De acordo com as ações, houve omissão e “vácuo institucional” da União e da Fundação Palmares ao não adotar ações de proteção das comunidades quilombolas locais e não promover educação e conscientização da população, o que teria contribuído diretamente para a tortura sofrida pelo jovem quilombola e também para a manutenção do quadro de racismo estrutural no Brasil. O MPF pede indenização por danos morais coletivos de R$ 2 milhões a ser dividida entre a União, a Fundação e os dois homens que cometeram as agressões à vítima.
Agentes influenciadores
Duas ações civis públicas foram instauradas. Uma delas aponta a possível responsabilidade de Jair Bolsonaro e Sérgio Camargo, respectivamente, ex-presidentes da República e da Fundação Palmares.
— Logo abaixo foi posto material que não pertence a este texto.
-- ==== Sys2Proof/Machine/Migrate.lean ====
section
/-! DEFINITION. Splitting, gathering, tiering, migrating and draining swards, and zero-fill (11_thatch_map.md, R382 to R393,
R401; MIGRATE jobs, R461). -/

namespace Sys2Proof.Machine

/-! TMP_CMD (R401) -/

/-- TMP_CMD done with a RESULT: 0 OK, 1 NOSLOT, 2 NOSPACE, 3 BUSY, 4 BADSTATE, 5 PARTIAL. -/
def Dev.cmdDone (d : Dev) (r : Nat) : Dev := (d.fset TMP_CMD_STAT.STATE 2).fset TMP_CMD_STAT.RESULT r

/-- TMP_CMD written with GO: ignored while a command runs; OP 0, 5, 6 and 7 complete at once with BADSTATE. -/
def Dev.tmpCmd (d : Dev) (v : Word) : Dev :=
  if d.fget TMP_CMD_STAT.STATE = 1 then d
  else
    let d := d.wr ⟨.TMP_CMD, 0, 0⟩ (v &&& (mask 0 3 ||| mask 4 26 ||| mask 32 8))
    let op := d.fget TMP_CMD.OP
    if op = 0 ∨ 5 ≤ op then d.cmdDone 4 else (d.fset TMP_CMD_STAT.STATE 1).fset TMP_CMD_STAT.RESULT 0

/-- The word of TMP_CMD for an operation. -/
def tmpCmdWord (op field sward dev : Nat) : Word :=
  putBits (putBits (putBits (putBits 0 0 3 op) 4 17 field) 21 9 sward) 32 8 dev

/-- SPLIT. -/
def execSplit (field : BitVec 17) (s : State) : Result := onWaitingReg (.split field) s fun d => d.tmpCmd (tmpCmdWord 1 field.toNat 0 0)

/-- GATHER. -/
def execGather (field : BitVec 17) (dev : BitVec 8) (s : State) : Result :=
  onWaitingReg (.gather field dev) s fun d => d.tmpCmd (tmpCmdWord 2 field.toNat 0 dev.toNat)

/-- REPLACE. -/
def execReplace (field : BitVec 17) (sward : BitVec 9) (s : State) : Result :=
  onWaitingReg (.replace field sward) s fun d => d.tmpCmd (tmpCmdWord 3 field.toNat sward.toNat 0)

/-- ABORT. -/
def execAbort (field : BitVec 17) (sward : BitVec 9) (s : State) : Result :=
  onWaitingReg (.abort field sward) s fun d => d.tmpCmd (tmpCmdWord 4 field.toNat sward.toNat 0)

/-- Does a pending commit write a field (R41)? -/
def Dev.fieldPending (d : Dev) (f : Nat) : Bool := d.pendingFields.contains f

/-- The sward entry of sward `s` of a field. -/
def Dev.entryOf (d : Dev) (f s : Nat) : Nat := d.fget TMP_FIELD0.SLOT f * 512 + s

/-- Is a sward LOST, by its entry or with its device (R376, R393), or unused? -/
def Dev.swardGone (d : Dev) (w : Nat) : Bool :=
  decide (d.fget TMP_SWARD.STATE w < swPlaced) || d.dvState (d.fget TMP_SWARD.DEV w) == dvLost

/-- A frame taken as the target of a gather: CARVED, its sward frames kept for it (R385). -/
def Dev.takeTarget (d : Dev) (v fr : Nat) : Dev := (d.setFrame v fr .carved).dropSFrames v fr

/-- GATHER acts: a frame of the device taken, and the swards to move, in order (R385). -/
def Dev.gatherStart (d : Dev) (f v : Nat) : Dev :=
  match d.zeroedFrame v with
  | none => d.cmdDone 2
  | some fr =>
    let gone := fun s => d.swardGone (d.entryOf f s)
    let g : Gather := ⟨f, v, fr, (List.range 512).filter fun s => !(gone s), (List.range 512).any gone⟩
    let d := d.takeTarget v fr
    if g.todo = [] then d.gatherPartial g else { d with thatch := { d.thatch with gather := some g } }

/-- REPLACE acts: a LOST sward gets a zeroed sward frame of the field's home tier (R393). -/
def Dev.replaceAct (d : Dev) (f w : Nat) : Dev :=
  match d.takeSFrame (d.fget TMP_FIELD1.TIER f) true with
  | none => d.cmdDone 2
  | some (d, v, b) =>
    ((d.wr ⟨.TMP_SWARD, w, 0⟩ (putBits (putBits (putBits 0 0 2 swPlaced) 8 8 v) 16 33 b)).placed v 1).cmdDone 0

/-- The command taken acts, at a swath boundary. -/
def Dev.tmpAct (d : Dev) : Dev :=
  let op := d.fget TMP_CMD.OP
  let f := d.fget TMP_CMD.FIELD
  let w := d.entryOf f (d.fget TMP_CMD.SWARD)
  let v := d.fget TMP_CMD.DEV
  let st := if d.fmode f = fSplit then d.fget TMP_SWARD.STATE w else 0
  let ending := d.fget TMP_FIELD1.PHASE f = 2
  if op = 1 then
    if d.fmode f ≠ fWhole ∨ ending then d.cmdDone 4
    else if d.fieldPending f then d.cmdDone 3
    else match d.splitField f with
      | (d, true) => d.cmdDone 0
      | (d, false) => d.cmdDone 1
  else if op = 2 then
    if d.fmode f ≠ fSplit ∨ ending ∨ d.dvState v ≠ dvActive then d.cmdDone 4
    else if d.fieldPending f then d.cmdDone 3
    else d.gatherStart f v
  else if op = 3 then
    if st ≠ swLost ∨ ending then d.cmdDone 4
    else if d.fieldPending f then d.cmdDone 3
    else d.replaceAct f w
  else
    match d.migrationOf w with
    | some (k, _) => if st = swMigrating then ((d.abortMigration k 5).cmdDone 0).settle else d.cmdDone 4
    | none => d.cmdDone 4

/-- TMP_CMD_ACT: the command taken acts at the next swath boundary; a GATHER that is moving goes on. -/
def execTmpCmdAct (s : State) : Result :=
  onDev s fun d =>
    if d.fget TMP_CMD_STAT.STATE ≠ 1 ∨ d.thatch.gather.isSome then d else d.toSwath.tmpAct

/-! Splitting and merging at a boundary (R384, R385) -/

/-- The lowest-numbered WHOLE field on a device that no pending commit writes (R392). -/
def Dev.drainFront (d : Dev) (v : Nat) : Option Nat :=
  (rising ((d.listed .TMP_FIELD0).map (·.1))).find? fun f =>
    d.fmode f == fWhole && d.fget TMP_FIELD0.DEV f == v && !(d.fieldPending f) && d.fget TMP_FIELD1.PHASE f != 2

/-- Is the field the WHOLE field that a DRAINING device, which does not wait for room, takes next (R392)? -/
def Dev.drainsWhole (d : Dev) (f : Nat) : Bool :=
  d.fmode f == fWhole && d.dvState (d.fget TMP_FIELD0.DEV f) == dvDraining &&
    !(d.fon TMP_DEV_STAT.NOSPACE 0 (d.fget TMP_FIELD0.DEV f)) && d.drainFront (d.fget TMP_FIELD0.DEV f) == some f

/-- After a drain's split: a FREE zeroed frame of the tier on another device, taken to gather the field into (R392). -/
def Dev.drainTarget (d : Dev) (f v : Nat) : Dev :=
  let t := d.fget TMP_DEV_CFG.TIER 0 v
  if !(d.aboveReserve t) then d
  else match d.takeFrame t (fun x => x == v) with
    | none => d
    | some (x, fr) =>
      let d := (d.takeTarget x fr).usedDev t x
      { d with thatch := { d.thatch with drainInto := Tab.set d.thatch.drainInto f (x, fr) } }

/-- FIELD_SPLIT: a field that COUNT or a drain has marked splits at the next swath boundary. -/
def execFieldSplit (field : BitVec 17) (s : State) : Result :=
  onDev s fun d =>
    let f := field.toNat
    let drains := d.drainsWhole f
    let v := d.fget TMP_FIELD0.DEV f
    if !(d.thatch.splitting.contains f || drains) || d.fieldPending f then d
    else
      let d := d.toSwath
      let d := { d with thatch := { d.thatch with splitting := d.thatch.splitting.filter (· != f) } }
      if d.fmode f ≠ fWhole ∨ d.fget TMP_FIELD1.PHASE f = 2 then d
      else match d.splitField f with
        | (d, true) => if drains then d.drainTarget f v else d
        | (d, false) => if drains then d.fset TMP_DEV_STAT.NOSPACE 1 0 v else d

/-- FIELD_MERGE: a field whose swards fill one frame merges, with AUTO_MERGE or after a drain brought them together. -/
def execFieldMerge (field : BitVec 17) (s : State) : Result :=
  onDev s fun d =>
    let f := field.toNat
    let drained := d.thatch.drainInto.any fun e => e.1 == f
    if (d.mergeable f).isNone || d.fieldPending f || d.fon TMP_FIELD0.MIGRATING f || d.fget TMP_FIELD1.PHASE f == 2 ||
        !(d.fon TMP_ALLOC_CFG.AUTO_MERGE || drained) then d
    else
      let d := d.toSwath.mergeField f
      { d with thatch := { d.thatch with drainInto := Tab.erase d.thatch.drainInto f } }
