/-- R379: device entries. -/
def devicesRight (d b v : Dev) (ws : List StagedWrite) : Bool :=
  let ds := v.localDevs
  ((writtenTo ws TMP_DEV_CFG.STATE).all fun x =>
    let k := x.2
    let old := b.dvState k
    let new := v.fget TMP_DEV_CFG.STATE 0 k
    (new == old || devMove old new) && !([3, 5, 6, 7].contains new) &&
      !(new == dvAbsent && old != dvAbsent &&
        (d.devBusy k || (v.placements ws).any (fun y => y.2.1 == k) || (old == dvLost && d.fon TMP_DEV_STAT.WALK 0 k))) &&
      !(new == dvActive && !(v.fon TMP_DEV_CFG.REMOTE 0 k) &&
        (!(v.fon TMP_DEV_CFG.SIZE_GIB 0 k) || v.portMode (v.fget TMP_DEV_CFG.PORT 0 k) != 2))) &&
    (ds.all fun x => ds.all fun y => x.1 == y.1 || !(x.2.1 == y.2.1 && x.2.2 == y.2.2) ||
      !(runsMeet (v.fget TMP_DEV_RANGE.BASE_GIB 0 x.1) (v.fget TMP_DEV_CFG.SIZE_GIB 0 x.1)
        (v.fget TMP_DEV_RANGE.BASE_GIB 0 y.1) (v.fget TMP_DEV_CFG.SIZE_GIB 0 y.1)))

/-- R388: PROMOTE above DEMOTE on every tier. -/
def tiersRight (v : Dev) : Bool :=
  (List.range 4).all fun t => decide (v.fget TMP_TIER_CFG.DEMOTE 0 t < v.fget TMP_TIER_CFG.PROMOTE 0 t)

/-- R439: the folds of a virtual switch whose VFs are enabled stay the same, and folds go to enabled switches. -/
def foldsRight (b v : Dev) (ws : List StagedWrite) : Bool :=
  let fs := (writtenTo ws FLD_CFG.VSW).map (·.1)
  let home := fun (x : Dev) (f : Nat) => if x.fon FLD_CFG.ASSIGNED f then x.fget FLD_CFG.VSW f else 64
  fs.all fun f =>
    (home b f == home v f || !((b.service (home b f)).vfEnable || (b.service (home v f)).vfEnable)) &&
      (home v f == 64 || v.fon CXP_VSW_CFG.EN (home v f))

/-- R527: no port is switched on before the region table is locked. -/
def lockRight (v : Dev) (ws : List StagedWrite) : Bool :=
  v.fon CSP_STATUS.REGION_LOCK || (writtenTo ws CXP_PORT_CFG.MODE).all fun x => v.portMode x.1 == 0

/-- The admission arithmetic of a commit of writes `ws` in the device `d`, where `b` is the view of the configuration and
every commit already accepted, and `v` that view with this commit (R38). -/
def admissible (d b v : Dev) (ws : List StagedWrite) : Bool :=
  lockRight v ws && ratesRight v ws && portsRight v && portsKept d b v && bridgesRight d v && pidsRight v && regionsRight v &&
    linksRight d v && bufferRight v && classesRight v && ridgeRight v && bindingsRight v && fieldsRight d b v ws &&
    devicesRight d b v ws && tiersRight v && foldsRight b v ws

end Sys2Proof.Machine
end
O procurador da República Emanuel Ferreira, autor das ações, destacou uma série de discursos e “fatos públicos e notórios” dos dois agentes, lembrando que “não se pode negar o poder que tal discurso ostenta no imaginário de seus liderados”. Para ele, é preciso adotar firme interpretação em prol de um nexo de causalidade capaz de, efetivamente, inibir a propagação oficial do racismo. A responsabilidade desses “agentes influenciadores” é, ainda, atestada em parecer técnico de perícia antropológica do MPF.
Na outra ACP, o MPF cobra a adoção de atos institucionais e pedagógicos preventivos de enfrentamento da discriminação racial e do racismo estrutural, a serem promovidos pela União, pelo estado do RN e pelo município de Portalegre. Essas iniciativas devem envolver a assistência, educação e memória em direitos humanos, como a promoção de cursos, campanha publicitária e criação de museu sobre o tema.
Para Emanuel Ferreira, as medidas são necessárias porque “a historicidade de feitos de preconceito/discriminação racial e ofensas rotineiras nas relações étnicas demonstram que o poder público foi inerte em corrigir as desigualdades raciais locais, e na promoção da igualdade de oportunidades”.
As ACPs tramitam na Justiça Federal no RN sob os números 0800056-26.2023.4.05.8404 e 0800057-11.2023.4.05.8404.
Relembre o caso
De acordo com as investigações do MPF, após desavença ocorrida em um churrasco, a vítima, um homem quilombola, sentindo-se ofendido, pegou uma pedra e a arremessou na porta do comércio de um dos agressores, causando, conforme citado nas ações, um “dano material insignificante – dois pequenos arranhões”. Dois homens perseguiram a vítima de moto, derrubaram-na e iniciaram uma série de chutes e agressões, terminando na imobilização total do remanescente de quilombola com uma corda. Um deles utilizou a parte restante da corda que amarrava a vítima para chicoteá-la repetidamente, de “modo cruel e desumano” por cerca de 30 minutos.
Quilombolas
Portalegre, localizada a 400 km de Natal, é o município com a maior concentração de comunidades quilombolas do Rio Grande do Norte, com quatro comunidades tradicionais remanescentes de quilombos: Sítio Pega, Lajes, Arrojado/Engenho Novo e Sítio Sobrado. A vítima pertence à Comunidade Tradicional do Pega, território que, até pouco tempo, não possuía o mínimo de estrutura básica, como rede escolar, atendimento de saúde, saneamento, acesso a água potável e encanada.